Released: 25th February
Seen: 7th July

It’s official, Time Loop movies are having a major resurgence and I am so happy that they are. First there was the horror film Happy Death Day, a film I still wish I had seen in time to put in my best of list for 2017 , then recently we had the Rom com twofer of Palm Springs and The Map Of Tiny Perfect Things which were both just very charming and now I get to talk/gush about Boss Level which is just more proof of what fun can be had with this very simple concept when it’s done right.
Boss Level follows Roy Pulver (Frank Grillo) who is having a very bad day… in fact, he’s having the same very bad day several times in a row. It starts when he wakes up to a machete wielding maniac trying to cut off his head and just gets more violent and extreme from there. Day after day Roy finds himself having to deal with various cartoonish assassins trying to kill him for reasons he doesn’t quite understand but will soon learn involve his ex-wife Jemma (Naomi Watts), her evil employer Colonel Clive Ventor (Mel Gibson) and a conspiracy to take over the world by changing its history.
Boss Level may as well start with Frank Grillo turning to camera and saying “Sit down, shut up, let’s have some fun” because the tone it sets from the beginning is absolute over the top insanity and it revels in every single second of it. It’s a tone that almost defies you to try and take anything seriously, Boss Level dares you to question its logic because SPOILERS its logic is “This looks like fun, let’s do this” and it then does the fun looking thing with such obscene confidence that you can’t help but beam like a moron when it does it.

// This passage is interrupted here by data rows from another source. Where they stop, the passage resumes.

-- ==== Sys2Proof/Machine/Memory.lean ====
section
/-! DEFINITION. The memory system's side of global accesses: logical time (R219), update-only lines (R240, R241), exact-sum cells (R134,
R135, R246), what a request does when its home slice serves it, and the slices' queues, waiting lists, refusals and reservations (R295 to
R297). -/

namespace Sys2Proof.Machine

/-! ## Update-only lines (R240) -/

/-- Two words of update-only lines overlap. -/
def UpdWord.meets (w : UpdWord) (idx bytes : Nat) : Bool := decide (w.idx * 4 < idx * 4 + bytes) && decide (idx * 4 < w.idx * 4 + w.bytes)

/-- A `red` of a word meets one of another operation or width in an update-only line: the line must merge before a fresh one is started. -/
def CoreSt.redClash (k : CoreSt) (a func n : Nat) : Bool :=
  let idx := a % 128 / 4
  k.upd.any fun u => u.line == lineOf a && u.words.any fun w => w.meets idx n && !(w.idx == idx && w.func == func && w.bytes == n)

/-- A `red` lane placed in the core's update-only line of its line (R240), one with which it does not clash, or a fresh one, which holds L1
capacity. -/
def State.redLocal (s : State) (core : Nat) (user : Nat × Nat × Nat) (a func n v : Nat) : State :=
  let line := lineOf a
  let idx := a % 128 / 4
  let mine := fun u : UpdLine => u.line == line
  let s := if (s.core core).upd.any mine then s else s.l1Room core line
  let k := s.core core
  let fresh : UpdWord := { idx := idx, func := func, bytes := n, val := v }
  let join := fun w : UpdWord => if w.idx == idx then { w with val := (atomOp func n w.val v 0 false).1 } else w
  let add := fun u : UpdLine =>
    { u with
      words := if u.words.any (fun w => w.idx == idx) then u.words.map join else u.words ++ [fresh]
      users := if u.users.contains user then u.users else u.users ++ [user] }
  if k.upd.any mine then s.setCore core { k with upd := k.upd.map fun u => if mine u then add u else u }
  else s.setCore core { k with upd := k.upd ++ [{ line := line, words := [fresh], users := [user] }] }

/-! ## Exact-sum cells (R134, R135, R246) -/

/-- O, E and V of a cell's 16 bytes. -/
def cellO (bs : List Byte) : Bool := (bs.getD 0 0).getLsbD 0
/-- E -/
def cellE (bs : List Byte) : Int := (bs.getD 1 0).toInt
/-- V -/
def cellV (bs : List Byte) : Int := readInt true 112 (leNat (bs.drop 2))
/-- A cell's bytes. -/
def cellBytes (o : Bool) (e : Byte) (v : Int) : List Byte :=
  (if o then 1 else 0) :: e :: leBytes 14 (wrapInt 112 v)

/-- A cell after `xsadd` of an f32 encoding. -/
def cellAdd (bs : List Byte) (x : Nat) : List Byte :=
  let e := bs.getD 1 0
  match f32.read false x with
  | .fin neg m ex =>
    let q := roundInt .rne neg m (ex - (cellE bs - 64)) false
    cellBytes (cellO bs || decide (2 ^ 96 ≤ q.natAbs)) e (cellV bs + q)
  | _ => cellBytes true e (cellV bs)

/-- The f32 value of a cell under a rounding mode (ROUND code 0 to 4), with its flags. DESIGN CHOICE (log entry 84): V = 0 reads as +0 in every
mode, `rdn` too; R120 gives the sign of a zero sum alone, and R246 that of none. -/
def cellRead (bs : List Byte) (mode : Nat) : Nat × Flags :=
  let v := cellV bs
  roundTo f32 mode false (FVal.res (.fin (decide (v < 0)) v.natAbs (cellE bs - 64)))

/-! ## What an access does at the home -/

/-- The bytes an access touches. -/
def LaneOp.width (o : LaneOp) : Nat :=
  match o with
  | .load n => n
  | .store bs => bs.length
  | .atom _ n _ _ => n
  | _ => 16

/-- It writes. -/
def LaneOp.writes (o : LaneOp) : Bool :=
  match o with
  | .load _ => false
  | .xsrd c => c
  | _ => true

/-- A request writes its line. -/
def Request.writes (q : Request) : Bool := q.wr || q.lanes.any fun e => e.op.writes

/-- It reads, and merges update-only lines first. -/
def LaneOp.reads (o : LaneOp) : Bool :=
  match o with
  | .store _ => false
  | _ => true

/-- The bytes an access leaves, of those it found. -/
def LaneOp.result (o : LaneOp) (old : List Byte) : List Byte :=
  match o with
  | .load _ => old
  | .store bs => bs
  | .atom func n v cmp => leBytes n (atomOp func n (leNat old) v cmp false).1
  | .xsadd x => cellAdd old x.toNat
  | .xsclr e => cellBytes false e 0
  | .xsrd clear => if clear then cellBytes false (old.getD 1 0) 0 else old

/-- Perform lanes in order: memory, and per lane the bytes found. -/
def MemSys.doLanes (m : MemSys) (host : Nat) (l : List LaneReq) : MemSys × List (Nat × List Byte) :=
  l.foldl (fun acc e =>
    let old := acc.1.read host e.pa e.op.width
    (if e.op.writes then acc.1.write host e.pa (e.op.result old) else acc.1, acc.2 ++ [(e.lane, old)])) (m, [])

/-- Poison that stores of one instruction overwrite whole units of is cleared (R212). -/
def MemSys.clearWhole (m : MemSys) (l : List LaneReq) : MemSys :=
  let units := unitsCovered (l.filterMap fun e => match e.op with
    | .store bs => some (e.pa, bs.length)
    | _ => none)
  if m.poison.isEmpty then m else { m with poison := m.poison.filter fun u => !units.contains u }

/-! ## Bound loads -/

/-- Every lane has its bytes. -/
def Gather.complete (g : Gather) : Bool := g.mask.lanes.all fun L => g.got.any fun e => e.1 == L

/-- The bytes of a lane. -/
def Gather.lane (g : Gather) (L : Nat) : List Byte :=
  match g.got.find? fun e => e.1 == L with
  | some e => e.2
  | none => []

/-- WIDTH code of a gather (R33). -/
def Gather.width (g : Gather) : Nat :=
  match g.bytes with
  | 1 => if g.signed then 1 else 0
  | 2 => if g.signed then 3 else 2
  | 4 => 4
  | 8 => 5
  | _ => 6

/-- The register writes of a complete gather: v names (R228), s registers, or a cell's value and O (R246). -/
def Gather.result (g : Gather) (helper : LaneMask) : RegResult :=
  let low := lowLane g.mask
  let r : RegResult := match g.cell with
    | some (mode, p) =>
      let rs := lanesOf fun L => if g.mask.getLsbD L then cellRead (g.lane L) mode else (0, 0)
      { RegResult.empty with
        v := [{ name := g.dst, mask := g.mask, vals := rs.map fun r => BitVec.ofNat 32 r.1, full := if g.full then some shapeG else none }]
        p := if p = 1023 then [] else [{ name := p - 864, mask := g.mask, vals := maskOf fun L => cellO (g.lane L) }]
        flags := (lanesOf fun L => if g.mask.getLsbD L && !helper.getLsbD L then (rs.getD L (0, 0)).2 else 0).foldl (· ||| ·) 0 }
    | none =>
      let per := lanesOf fun L => if g.mask.getLsbD L then loadedWords g.width (g.lane L) else []
      if g.dst < 640 then
        { RegResult.empty with
          v := (List.range (widthNames g.width)).map fun i =>
            let vals := per.map fun l => l.getD i 0
            { name := g.dst + i, mask := g.mask, vals := vals
              full := if g.full then some (if g.uniform then .u (vals.getD low 0) else shapeG) else none } }
      else
        let ws := per.getD low []
        let d := fun i => BitVec.ofNat 64 ((ws.getD i 0).toNat + 2 ^ 32 * (ws.getD (i + 1) 0).toNat)
        { RegResult.empty with
          s := if g.width = 6 then [(g.dst - 640, d 0), (g.dst - 639, d 2)] else [(g.dst - 640, d 0)] }
  (r.append g.also).below g.limit

/-- More bytes for a pending load; with the last of them its result is bound. -/
def Pending.take (p : Pending) (helper : LaneMask) (l : List (Nat × List Byte)) : Pending :=
  match p.gather with
  | none => p
  | some g =>
    let g := { g with got := g.got ++ l }
    { p with gather := some g, result := if g.complete then some (g.result helper) else none }

/-- The data of a request reach its pending load, with a packet of its home (R298). -/
def State.deliver (s : State) (q : Request) (l : List (Nat × List Byte)) : State :=
  match q.pend with
  | none => s
  | some id =>
    match s.bundle? q.crew q.bun with
    | none => s
    | some (c, b) =>
      (s.setBundle c { b with pend := b.pend.map fun p => if p.id == id then p.take b.helper l else p }).reply (replyRouter s.step q.line)
        (.data q.crew q.bun id (if q.writes then some (q.core, q.line) else none))

/-- A trap entry that still waits for the slot's pending results is undone: the interrupted sub-bundles stand as before the trap. An
FP_INVALID, whose instruction has performed, stays due (R129). -/
def Bundle.undoEntry (b : Bundle) (clock : Nat) : Bundle :=
  match b.trap with
  | some t =>
    if t.entering then
      let done := t.cause == 16
      { b with trap := none, repCount := 0, cstDone := 0
               fpDue := if done && b.fpDue.isNone then
                   some { pc := t.pc, lanes := t.info.setWidth 32, rep := if t.pair then some (b.repCount - 1) else none } else b.fpDue
               subs := { (SubB.start t.mask (if done && !t.pair then nextPc t.pc else t.pc) clock) with
                 rep := b.repCount, cst := b.cstDone, redo := t.redo } :: t.others }
    else b
  | none => b

/-- The sub-bundle with a lane comes to the head of the rotation, at a PC. -/
def Bundle.bringTo (b : Bundle) (L : Nat) (pc : DWord) (clock : Nat) : Bundle :=
  match b.subs.find? fun y => y.mask.getLsbD L with
  | none => b
  | some y => { b with subs := { (y.goto pc clock) with rep := 0, cst := 0 } :: b.subs.filter fun z => z.mask != y.mask }

/-- Where the sub-bundle with a lane stands, for a load that it will perform again. -/
def Bundle.redoOf (b : Bundle) (L : Nat) (p : Pending) : Option Redo :=
  (b.subs.find? fun y => y.mask.getLsbD L).map fun y =>
    match y.redo with
    | some r => { r with load := p }
    | none => { load := p, pc := y.pc, marker := y.park == .marker, rep := y.rep, cst := y.cst }

/-- Requests of a pending load are withdrawn; their replies are sunk (R301), and their entries of waiting lists stand for nothing (R296). -/
def MemSys.withdraw (m : MemSys) (crew bun pend : Nat) : MemSys :=
  { m with
    requests := m.requests.filter fun q => !(q.crew == crew && q.bun == bun && q.pend == some pend)
    replies := m.replies.filter fun r => match r.kind with
      | .data c b p _ => !(c == crew && b == bun && p == pend)
      | _ => true }

/-- A pending load traps, precise on it: it writes no lane, its PC is the load's; restarted it is performed again from its start, and the
instructions that issued after it are not (R212, R237, log entry 10). `L` is one of its lanes. -/
def State.loadTrap (s : State) (cid bi id L cause : Nat) (info : BitVec 128) : State :=
  match s.bundle? cid bi with
  | none => s
  | some (c, b) =>
    match b.pend.find? fun p => p.id == id with
    | none => s
    | some p =>
      let s := { s with mem := s.mem.withdraw cid bi id }
      let again := { p with gather := p.gather.map fun g => { g with got := [] }, result := none }
      let b := { (b.undoEntry s.coreClock) with pend := b.pend.filter fun p => p.id != id }
      let redo := b.redoOf L again
      let b := b.bringTo L p.pc s.coreClock
      let b := { b with subs := match b.subs with
        | y :: t => { y with redo := redo } :: t
        | [] => [] }
      (s.setBundle c b).takeTrap cid bi cause info p.pc p.rep.isSome (p.rep.getD 0) 0

/-- Poisoned data have arrived at a lane of a load (R212). -/
def State.poisonBack (s : State) (q : Request) (id : Nat) (e : LaneReq) : State :=
  s.loadTrap q.crew q.bun id e.lane 9 (poisonInfo e.va e.lane 0)

/-- A request reaches its home: update-only lines are merged first, of every core where it reads, else of its own (R241). -/
def State.reach (s : State) (q : Request) : State :=
  if q.lanes.any fun e => e.op.reads then s.recall q.line else s.mergeLine q.core q.line

/-- A REQUEST PERFORMS at its home (R214, R238): the lanes perform in ascending order, logical times move, L1 takes its copy (R219), and the
reply is sent (R298). -/
def State.performAt (s : State) (q : Request) : State :=
  let s := { s with mem := { s.mem with requests := s.mem.requests.filter fun r => r.id != q.id } }
  let rd := q.lanes.any fun e => e.op.reads
  let wr := q.lanes.any fun e => e.op.writes
  let (m, got) := s.mem.doLanes q.host q.lanes
  let m := m.clearWhole q.lanes
  let m := if isPeer q.line && !m.window.contains q.line then { m with window := m.window ++ [q.line] } else m
  let s := { s with mem := m }
  let s := if rd then s.readTime q.core q.line else s
  let s := if wr then s.writeTime q.core q.line else s
  let t := s.mem.timeOf q.line
  let copy : L1Copy := { line := q.line, data := s.mem.read q.host q.line 128, wt := t.wt, lease := s.ltOf q.core + 8
                         bad := s.mem.poison.filter fun u => lineOf u == q.line }
  let s := if q.cacheL1 && rd && !wr then s.l1Take q.core copy else s
  if q.pend.isNone then (if wr then s.reply (replyRouter s.step q.line) (.ack q.core q.line q.crew q.strands) else s) else s.deliver q got

/-- The first poisoned lane of requests that read, with its request (R212). -/
def MemSys.firstPoisoned (m : MemSys) (l : List Request) : Option (Request × LaneReq) :=
  l.findSome? fun q => (q.lanes.find? fun e => m.poisoned e.pa e.op.width).map fun e => (q, e)

/-- Replace a request. -/
def MemSys.setRequest (m : MemSys) (q : Request) : MemSys := { m with requests := m.requests.map fun r => if r.id == q.id then q else r }

/-- An agent's request is served: an update-only line merges and its core is acknowledged (R241, R301); of the others the agent acts once all it
needs have been served (log entry 86). -/
def State.serveAgent (s : State) (q : Request) (a : Agent) : State :=
  match a with
  | .merge core line =>
    ({ s with mem := s.mem.leave a }.mergeLine core line).reply (replyRouter s.step line) (.ack core line 0 [])
  | _ => { s with mem := s.mem.setRequest { q with st := .ready } }

/-- The peers that share a line homed here when a write reaches it, of those a working link leads to: which of them have read it since it was last
written is not this device's to know, so it is free (R388, log entry 83). -/
def State.sharersNow (s : State) (line : Nat) : List Nat :=
  (List.range 32).filter fun p => p != s.mem.device && !s.host.linksDown.contains (s.host.blob.peerLinks.getD p 0) &&
    Config.freeBit s.step 24 (32 * line + p)

/-- A write at the home of a COHERENT_SHARED line invalidates its sharers, and waits until each has acknowledged or is lost (R388, R389); `none`: it
waits for none. -/
def State.invalidate (s : State) (q : Request) : Option State :=
  if !(q.writes && q.shared) then none
  else
    let wait := fun m : MemSys => some { s with mem := m.setRequest { q with st := .inval } }
    match s.mem.sharers.find? fun e => e.1 == q.line with
    | some e => if e.2.isEmpty then none else wait s.mem
    | none => match s.sharersNow q.line with
      | [] => none
      | l => wait { s.mem with sharers := s.mem.sharers ++ [(q.line, l)] }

Things that might annoy me in other films absolutely delighted me in Boss Level. I’m not a fan of pointlessly repeated dialogue (even in movies about repeating days, there’s a point where it gets annoying), yet I could absolutely sit and watch an hour of one of the assassins, Guan Yin (Selina Lo), saying “I am Guan Yin and Guan Yin has done this” because it is so cheesy that I just adore it. I often find narrators to just be kinda bad, but Grillo puts so much heart into his narration that it goes from hilarious to badass to tearing your heart out and making you cry.

Oh yeah, the silly movie about the badass who does sword fights, repeats days and keeps being shot in the head also has a heart that’s so big that you’d wear it heard the Whos down in Whoville singing Christmas carols at some point because it’s three times larger than it should be considering the content. There are several moments, especially around the end of Boss Level, where they just hammer you with some powerful emotional beats that revolve around Roy and his son Joe (Rio Grillo). Oh, yeah, they got Frank’s real kid to play his characters kid and oh my god you can so tell because the scenes with Roy and Joe feel so real and adorable that it makes other scenes beyond heart breaking.
Indeed, Boss Level really is a showcase for Frank Grillo, who really doesn’t need a showcase at this point because everyone knows how damn talented he is. He gives a performance that is nothing short of perfection, somehow anchoring this absolute batshit crazy film in a way that makes you buy every second. I buy that this guy could somehow do everything he does in Boss Level, there’s never a moment where I went “Oh come on!” because they knew the limits of the character and worked within them in a way that’s certainly heightened, but I bought it.
You wanna know my one complaint? Mel Gibson is in Boss Level and I still have problems with how easily Hollywood forgave him for his lengthy history of abuse, anti-semitism and racism. This isn’t to say he’s bad in Boss Level, indeed he’s weirdly perfectly cast as a verbose villain with delusions of grandeur but he’s still just hard for me personally to look at because I see his face and I start hearing the recordings of the old drunken arrest tape… just saying, I know some people will never forgive him for that (and that’s totally their right) and it is jarring to see him.
Even with that issue, Boss Level is still a cartoonishly fun action-filled thrill ride that grabs hold of you as tight as it can before it goes off and just has as much fun as humanly possible. No fear, no shame, no restraint needed. It’s beyond balls-to-the-wall, its balls went right through the damn wall and it’s proud of it. An absolute rip roaring way to spend your time.